子央给始皇帝的信件通过最快的速度传递。
    抓到项梁的当天下午,子央写的信很厚,表示要在楚地大开杀戒。
    这封信的重点侧重于针对六国旧贵,特别是楚国的贵族。
    始皇帝的心思就在杀鸡儆猴上面,他东巡天下的目的就在于震慑天下,而项氏叔侄就是最好的那只“鸡”。
    这一只鸡足够有身份,他们是项燕的后人, 项燕是楚国最后的大将。项燕战死于秦灭楚之战,这一战是项氏“国仇家恨”的象征,也是项梁在楚地拥有天然号召力的根源,同时也让项氏在楚地有了极高的威望。
    只要把项氏杀了,其他人必然会噤若寒蝉。
    始皇帝立即召集大臣们布置这件事,虽然这件事的执行者是长安君,秦朝中枢必然要做出相应的动作。
    其他大臣都觉得该按照秦法处置,要把项氏连根拔起。散会之后,李二凤找到了始皇帝,委婉地劝说“诛杀首恶,其余放过”。

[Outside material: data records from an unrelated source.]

/-! ## Coppice -/

theorem Chip.planeHit_stkMem (c : Chip) (plane flit : Nat) : (Chip.planeHit c plane flit).stkMem = c.stkMem := by
  unfold Chip.planeHit
  repeat' (first
    | with_reducible rfl | simp only [Chip.modCopp_stkMem, Chip.noteExhausted_stkMem, ite_stkMem] | split)
theorem Chip.loseCell_stkMem (c : Chip) (x0 : Option FabricCell) : (Chip.loseCell c x0).stkMem = c.stkMem := by
  induction x0 generalizing c <;> unfold Chip.loseCell <;> repeat' (first
    | with_reducible rfl | with_reducible assumption | (simp only [Chip.modLink_stkMem, Chip.setOutQ_stkMem,
        apply_ite Prod.snd, *]) | split | (refine (foldl_stkMem ?_ _ _).trans ?_; intro c a)
    | (refine foldl_stkMem ?_ _ _; intro c a) | (refine (when_stkMem ?_ _ _).trans ?_; intro c)
    | (refine when_stkMem ?_ _ _; intro c) | rfl)
theorem Chip.swapPlane_stkMem (c : Chip) : (Chip.swapPlane c).stkMem = c.stkMem := by
  unfold Chip.swapPlane
  repeat' (first
    | with_reducible rfl | simp only [Chip.modCopp_stkMem, Chip.noteRepair_stkMem, ite_stkMem] | split)
theorem Chip.wantRepair_stkMem (c : Chip) (unit row : Nat) : (Chip.wantRepair c unit row).stkMem = c.stkMem := by
  unfold Chip.wantRepair
  repeat' (first
    | with_reducible rfl | simp only [Chip.modCopp_stkMem, Chip.noteExhausted_stkMem, ite_stkMem, ite_self] | split)
theorem Chip.suspect_stkMem (c : Chip) (unit row : Nat) (uncor act : Bool) :
    (Chip.suspect c unit row uncor act).stkMem = c.stkMem := by
  simp only [Chip.suspect, Chip.modCopp_stkMem, Chip.wantRepair_stkMem, ite_stkMem, ite_self]
theorem Chip.burstError_stkMem (c : Chip) (addr bank row : Nat) (uncor head : Bool) :
    (Chip.burstError c addr bank row uncor head).stkMem = c.stkMem := by
  simp only [Chip.burstError, Chip.count_stkMem, Chip.setBurstBad_stkMem, Chip.suspect_stkMem, ite_stkMem, ite_self]
theorem Chip.startStkRepair_stkMem (c : Chip) (r : StkRepair) : (Chip.startStkRepair c r).stkMem = c.stkMem := by
  unfold Chip.startStkRepair
  repeat' (first
    | with_reducible rfl | simp only [Chip.modCopp_stkMem] | split | exact Chip.maintRequest_stkMem2 (hEq_ := by assumption)
    | rw [Chip.maintRequest_stkMem2 (hEq_ := by assumption)])
theorem Chip.startRepairOf_stkMem (c : Chip) (kind : Nat) : (Chip.startRepairOf c kind).stkMem = c.stkMem := by
  unfold Chip.startRepairOf
  repeat' (first
    | with_reducible rfl | simp only [Chip.startStkRepair_stkMem, ite_stkMem, ite_self] | split)
theorem Chip.bistDone_stkMem (c : Chip) (pass : Bool) : (Chip.bistDone c pass).stkMem = c.stkMem := by
  unfold Chip.bistDone
  repeat' (first
    | with_reducible rfl | simp only [Chip.addEntry_stkMem, Chip.maintDrop_stkMem, Chip.modCopp_stkMem, Chip.noteLast_stkMem,
        ite_stkMem, ite_self] | split)
theorem Chip.copyDone_stkMem (c : Chip) : (Chip.copyDone c).stkMem = c.stkMem := by
  unfold Chip.copyDone
  repeat' (first
    | with_reducible rfl | simp only [Chip.maintDrop_stkMem, Chip.modCopp_stkMem, Chip.noteRepair_stkMem] | split)
theorem Chip.scrubBurst_stkMem (ch bank : Nat) (c : Chip) (r : Nat × Nat × Bool) :
    (Chip.scrubBurst ch bank c r).stkMem = c.stkMem := by
  simp only [Chip.scrubBurst, Chip.count_stkMem, Chip.raiseOpen_stkMem, Chip.setBurstBad_stkMem, Chip.suspect_stkMem,
      ite_stkMem, ite_self]
theorem Chip.nextStretch_stkMem (c : Chip) : (Chip.nextStretch c).stkMem = c.stkMem := by
  simp only [Chip.nextStretch, Chip.count_stkMem, Chip.setFld_stkMem, ite_stkMem, ite_self]
theorem Chip.badSlice_stkMem (l : Nat) (c : Chip) (i : Nat) : (Chip.badSlice l c i).stkMem = c.stkMem := by
  simp only [Chip.badSlice, Chip.modCopp_stkMem, Chip.swapSlices_stkMem, ite_stkMem, ite_self]
theorem Chip.laneRepair_stkMem (c : Chip) (l : Nat) : (Chip.laneRepair c l).stkMem = c.stkMem := by
  unfold Chip.laneRepair
  repeat' (first
    | with_reducible rfl | simp only [Chip.modCopp_stkMem, Chip.takeLaneOut_stkMem, ite_stkMem] | split
    | exact Chip.maintRequest_stkMem2 (hEq_ := by assumption) | rw [Chip.maintRequest_stkMem2 (hEq_ := by assumption)])
theorem Chip.rerate_stkMem (c : Chip) (sw : Nat) : (Chip.rerate c sw).stkMem = c.stkMem := by
  have key : (if c.switchWorks sw then c else if sw < 2 then c.openSource sw else if 3 ≤ sw then c.syncPep (sw - 3) else c).stkMem =
      c.stkMem := by
    simp only [ite_stkMem, Chip.openSource_stkMem, Chip.syncPep_stkMem, ite_self]
  simp only [Chip.rerate, Chip.refeed_stkMem]
  rw [ite_stkMem, Chip.requestPower_stkMem, ite_self, key]
theorem Chip.badSegment_stkMem (sw : Nat) (c : Chip) (i : Nat) : (Chip.badSegment sw c i).stkMem = c.stkMem := by
  unfold Chip.badSegment
  repeat' (first
    | with_reducible rfl | simp only [Chip.modCopp_stkMem, Chip.noteExhausted_stkMem, Chip.noteRepair_stkMem,
        Chip.rerate_stkMem, ite_stkMem] | split)
theorem Chip.barPoints_stkMem (c : Chip) : (Chip.barPoints c).stkMem = c.stkMem := by
  simp only [Chip.barPoints, Chip.raiseOpen_stkMem, Chip.requestMapWrite_stkMem, Chip.setFld_stkMem, ite_stkMem, ite_self]
theorem Chip.slackOne_stkMem (c : Chip) (r : Nat × Nat) : (Chip.slackOne c r).stkMem = c.stkMem := by
  simp only [Chip.slackOne, Chip.barPoints_stkMem, Chip.modCopp_stkMem, Chip.raise_stkMem, Chip.raiseOpen_stkMem,
      Chip.setFld_stkMem, ite_stkMem, ite_self]
theorem Chip.writeCoppCtrl_stkMem (c : Chip) (v : Word) : (Chip.writeCoppCtrl c v).stkMem = c.stkMem := by
  unfold Chip.writeCoppCtrl
  repeat' (first
    | with_reducible rfl | simp only [Chip.clearRegs_stkMem, Chip.writeMasked_stkMem] | split
    | (refine (when_stkMem ?_ _ _).trans ?_; intro c) | rfl)
theorem Chip.writeScrbCtrl_stkMem (c : Chip) (v : Word) : (Chip.writeScrbCtrl c v).stkMem = c.stkMem := by
  unfold Chip.writeScrbCtrl
  repeat' (first
    | with_reducible rfl | simp only [Chip.clearRegs_stkMem, Chip.writeMasked_stkMem] | split
    | (refine (when_stkMem ?_ _ _).trans ?_; intro c) | rfl)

    李二凤说起了一个很现实的问题,杀了这些豪强,天下震动,对治理天下没有任何的好处。
    始皇帝不同意,他就是要让天下震动。
    李二凤有的时候就觉得很无奈,觉得秦朝二世而亡的根源就在始皇帝身上,因为始皇帝太过霸道。
    李二凤还有别的理由劝说始皇帝,说项籍十分神勇,在秦国的这些老将军们老去之后,需要有新人撑起秦国的大军,就目前来看,青年一代中也就是李信是翘楚,其余的看上去都是虾兵蟹将,远远比不上王翦等人。
    而项籍,是个很好的将帅。
    这的确是一个很现实的问题,始皇帝也为此烦恼。似乎上天相助完秦统一天下,后就不管了。在统一天下的关口,出现了很多有名的大将,比如说白起,比如说王翦。而一统天下后,这些人死的死,老的老,超过他们的人几乎没有,现在新的统帅还没出现,也不知道什么时候出现。

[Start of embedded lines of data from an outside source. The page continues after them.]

/-! ### setStk -/

@[simp] theorem Chip.setStk_part (c : Chip) (a : Nat) (b : Byte) : (c.setStk a b).part = c.part := rfl
@[simp] theorem Chip.setStk_regs (c : Chip) (a : Nat) (b : Byte) : (c.setStk a b).regs = c.regs := rfl
@[simp] theorem Chip.setStk_out (c : Chip) (a : Nat) (b : Byte) : (c.setStk a b).out = c.out := rfl
@[simp] theorem Chip.setStk_firings (c : Chip) (a : Nat) (b : Byte) : (c.setStk a b).firings = c.firings := rfl
@[simp] theorem Chip.setStk_timeNs (c : Chip) (a : Nat) (b : Byte) : (c.setStk a b).timeNs = c.timeNs := rfl
@[simp] theorem Chip.setStk_free (c : Chip) (a : Nat) (b : Byte) : (c.setStk a b).free = c.free := rfl
@[simp] theorem Chip.setStk_boot (c : Chip) (a : Nat) (b : Byte) : (c.setStk a b).boot = c.boot := rfl
@[simp] theorem Chip.setStk_folio (c : Chip) (a : Nat) (b : Byte) : (c.setStk a b).folio = c.folio := rfl
@[simp] theorem Chip.setStk_maint (c : Chip) (a : Nat) (b : Byte) : (c.setStk a b).maint = c.maint := rfl
@[simp] theorem Chip.setStk_lanes (c : Chip) (a : Nat) (b : Byte) : (c.setStk a b).lanes = c.lanes := rfl
@[simp] theorem Chip.setStk_links (c : Chip) (a : Nat) (b : Byte) : (c.setStk a b).links = c.links := rfl
@[simp] theorem Chip.setStk_flows (c : Chip) (a : Nat) (b : Byte) : (c.setStk a b).flows = c.flows := rfl
@[simp] theorem Chip.setStk_queues (c : Chip) (a : Nat) (b : Byte) : (c.setStk a b).queues = c.queues := rfl
@[simp] theorem Chip.setStk_scheds (c : Chip) (a : Nat) (b : Byte) : (c.setStk a b).scheds = c.scheds := rfl
@[simp] theorem Chip.setStk_ev (c : Chip) (a : Nat) (b : Byte) : (c.setStk a b).ev = c.ev := rfl
@[simp] theorem Chip.setStk_prefetch (c : Chip) (a : Nat) (b : Byte) : (c.setStk a b).prefetch = c.prefetch := rfl
@[simp] theorem Chip.setStk_taps (c : Chip) (a : Nat) (b : Byte) : (c.setStk a b).taps = c.taps := rfl
@[simp] theorem Chip.setStk_deferred (c : Chip) (a : Nat) (b : Byte) : (c.setStk a b).deferred = c.deferred := rfl
@[simp] theorem Chip.setStk_lateNow (c : Chip) (a : Nat) (b : Byte) : (c.setStk a b).lateNow = c.lateNow := rfl
@[simp] theorem Chip.setStk_fuses (c : Chip) (a : Nat) (b : Byte) : (c.setStk a b).fuses = c.fuses := rfl
@[simp] theorem Chip.setStk_muni (c : Chip) (a : Nat) (b : Byte) : (c.setStk a b).muni = c.muni := rfl
@[simp] theorem Chip.setStk_copp (c : Chip) (a : Nat) (b : Byte) : (c.setStk a b).copp = c.copp := rfl
@[simp] theorem Chip.setStk_router (c : Chip) (a : Nat) (b : Byte) : (c.setStk a b).router = c.router := rfl
@[simp] theorem Chip.setStk_stkBad (c : Chip) (a : Nat) (b : Byte) : (c.setStk a b).stkBad = c.stkBad := rfl
@[simp] theorem Chip.setStk_stkFilled (c : Chip) (a : Nat) (b : Byte) : (c.setStk a b).stkFilled = c.stkFilled := rfl
@[simp] theorem Chip.setStk_fwd (c : Chip) (a : Nat) (b : Byte) : (c.setStk a b).fwd = c.fwd := rfl
@[simp] theorem Chip.setStk_surf (c : Chip) (a : Nat) (b : Byte) : (c.setStk a b).surf = c.surf := rfl
@[simp] theorem Chip.setStk_heads (c : Chip) (a : Nat) (b : Byte) : (c.setStk a b).heads = c.heads := rfl
@[simp] theorem Chip.setStk_dps (c : Chip) (a : Nat) (b : Byte) : (c.setStk a b).dps = c.dps := rfl
@[simp] theorem Chip.setStk_hub (c : Chip) (a : Nat) (b : Byte) : (c.setStk a b).hub = c.hub := rfl
@[simp] theorem Chip.setStk_svcf (c : Chip) (a : Nat) (b : Byte) : (c.setStk a b).svcf = c.svcf := rfl
@[simp] theorem Chip.setStk_svcp (c : Chip) (a : Nat) (b : Byte) : (c.setStk a b).svcp = c.svcp := rfl
@[simp] theorem Chip.setStk_latches (c : Chip) (a : Nat) (b : Byte) : (c.setStk a b).latches = c.latches := rfl
@[simp] theorem Chip.setStk_pcie (c : Chip) (a : Nat) (b : Byte) : (c.setStk a b).pcie = c.pcie := rfl
@[simp] theorem Chip.setStk_lpi (c : Chip) (a : Nat) (b : Byte) : (c.setStk a b).lpi = c.lpi := rfl
@[simp] theorem Chip.setStk_eth (c : Chip) (a : Nat) (b : Byte) : (c.setStk a b).eth = c.eth := rfl
@[simp] theorem Chip.setStk_pd (c : Chip) (a : Nat) (b : Byte) : (c.setStk a b).pd = c.pd := rfl
@[simp] theorem Chip.setStk_budget (c : Chip) (a : Nat) (b : Byte) : (c.setStk a b).budget = c.budget := rfl
@[simp] theorem Chip.setStk_tap (c : Chip) (a : Nat) (b : Byte) : (c.setStk a b).tap = c.tap := rfl
@[simp] theorem Chip.setStk_samples (c : Chip) (a : Nat) (b : Byte) : (c.setStk a b).samples = c.samples := rfl
@[simp] theorem Chip.setStk_seq (c : Chip) (a : Nat) (b : Byte) : (c.setStk a b).seq = c.seq := rfl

    这让始皇帝很焦虑,始皇帝能够鞭笞天下,最重要的原因之一就是秦军在各地都有驻扎,一旦秦军不能打胜仗,将是动摇统治的大事。
    始皇帝叹了一口气之后说:“你说的是事实,可你想过没有,项籍会为我大秦出力吗?”始皇帝说完摇了摇头,他自己都不信项籍能投降秦朝。
    羽之神勇,千古无二。
    始皇帝对项籍的本事是肯定的,但是他自己也清楚,这种驾驭不了的人早点杀了,要不然浪费粮食。
    但是李二凤有自信能劝降项籍。
    他的一生中收服了很多人,不管这些人来自什么阵营,都能在他手下发挥长处,并且尽忠职守。

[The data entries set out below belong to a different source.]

-- ==== Sys2Proof/Tests/Slice0.lean ====
section
/-! SUPPORT. Tests: for each statement with hypotheses a state and operands that meet them, an ill-formed term for each check of
`Instr.wf`, and single steps whose results are written out from the rules of spec/. -/

namespace Sys2Proof.Tests

open Sys2Proof Sys2Proof.Machine

/-- The chip after start-up, before anything is attached. -/
def up : Chip := { Chip.reset with boot := { Boot.init with step := 12 } }

/-- A chip with fields of registers set. -/
def put (l : List (Fld × Nat)) (c : Chip := up) : Chip := l.foldl (fun c p => c.setFld p.1 p.2) c

/-- A message of one cell. -/
def one (typ : Nat) (bs : List Byte) : List MsgCell := [{ typ := typ, len := 15, payload := fitBytes 120 bs }]

/-! ## For each statement with hypotheses, states and operands that meet them -/

theorem test_startUpAndResets_met :
    (∃ c : Chip, c.boot.step = 0) ∧
    (∃ c : Chip, 0 < c.boot.step ∧ c.boot.step < c.lastStep ∧ c.railDue = false ∧ c.safe = false) ∧
    (∃ c : Chip, ∃ p, c.boot.rampNow = some (.ds p) ∧ c.wantsVbus p = true) ∧
    (∃ c : Chip, ∃ kind : Fin 3, ∃ p, (c.boot.stagger.find? fun y => y.run == kind.val) = some (.ds p) ∧ c.enables (.ds p) ∧
      c.boot.rampNow = none ∧ .ds p ∉ c.boot.rampWait) ∧
    (∃ c : Chip, ∃ kind : Fin 3, ∃ o, (c.boot.stagger.find? fun y => y.run == kind.val) = some (.dp o) ∧ c.enables (.dp o) ∧
      c.boot.rampNow = some (.ds 0) ∧ .dp o ∉ c.boot.rampWait) ∧
    (∃ c : Chip, c.on STAK_STATUS.TRAINED = true ∧ c.on STAK_STATUS.FILLED = false) ∧
    (∃ c : Chip, ∃ v, bit v 0 = true ∧ c.boot.warm = none ∧ c.boot.warmRun = false) ∧
    (∃ c : Chip, c.boot.warm = some 0 ∧ c.mayReset = true) :=
  ⟨⟨Chip.reset, by decide⟩, ⟨{ up with boot := { Boot.init with step := 11 } }, by decide⟩,
    ⟨({ up with boot := { Boot.init with step := 12, rampNow := some (.ds 5) }, budget := { granted := [itPort 5], hold := false } }).modPort 5
      fun x => { x with asked := true }, 5, by decide⟩,
    ⟨({ up with boot := { Boot.init with step := 12, stagger := [.ds 5, .ds 0] }, budget := { granted := [itPort 5], hold := false } }).modPort 5
      fun x => { x with asked := true }, 0, 5, rfl, by unfold Chip.enables; decide⟩,
    ⟨put [(DPTX_CTRL.PWR_EN 1, 1)] { up with boot := { Boot.init with step := 12, stagger := [.ds 0, .dp 1], rampNow := some (.ds 0) } }, 1, 1, rfl,
      by unfold Chip.enables; decide⟩,
    ⟨put [(STAK_STATUS.TRAINED, 1)], by decide⟩, ⟨up, 1, by decide⟩,
    ⟨{ up with boot := { Boot.init with warm := some 0 } }, by decide⟩⟩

    李二凤是真的爱惜项籍的本事,就自动请缨前去劝降。
    始皇帝就觉得这孩子太想当然了,也没拦着他,同意他去。始皇帝心里的想法是:让他看到子央,生出萤火比不了皓月的念头,自惭形秽,有利于子央继位。
    始皇帝这么想,完全是奔着消弭于将来的流血政变,他要让李二凤输得心服口服。
    李二凤打算次日离开,他回到自己居住的房间之后,就发现仅仅是一会儿时间,已经有人知道项梁叔侄被抓,求情的人已经到了他跟前。
    都说交通困难,来往不方便,可是这些理由针对贵族并不成立,他们若是想要交换消息,互通利益,哪怕时间仓促,哪怕山高路远,对他们来说都不影响。
    为项氏求情的人已经在路上,营救项氏的书信在不断被传递。
    就在这些门客劝说李二凤的时候,子央的第二封信,也就是次日早上和张良说完话后写的信再次送到了,前后就隔了半天。
    始皇帝赶紧打开,以为是又出现了什么变故,他以为根据项梁那能举起马车的本事,越狱似乎也不是不可能。
    他打开信件之后,子央在信里说了两件事,其一就是根据张良的说法,会稽郡的官吏并没有掌握当地,所有权力就在以项氏为首的这群豪强手里。子央推断,别的地方,特别是对秦人怀有敌意的楚地,大概也是如此。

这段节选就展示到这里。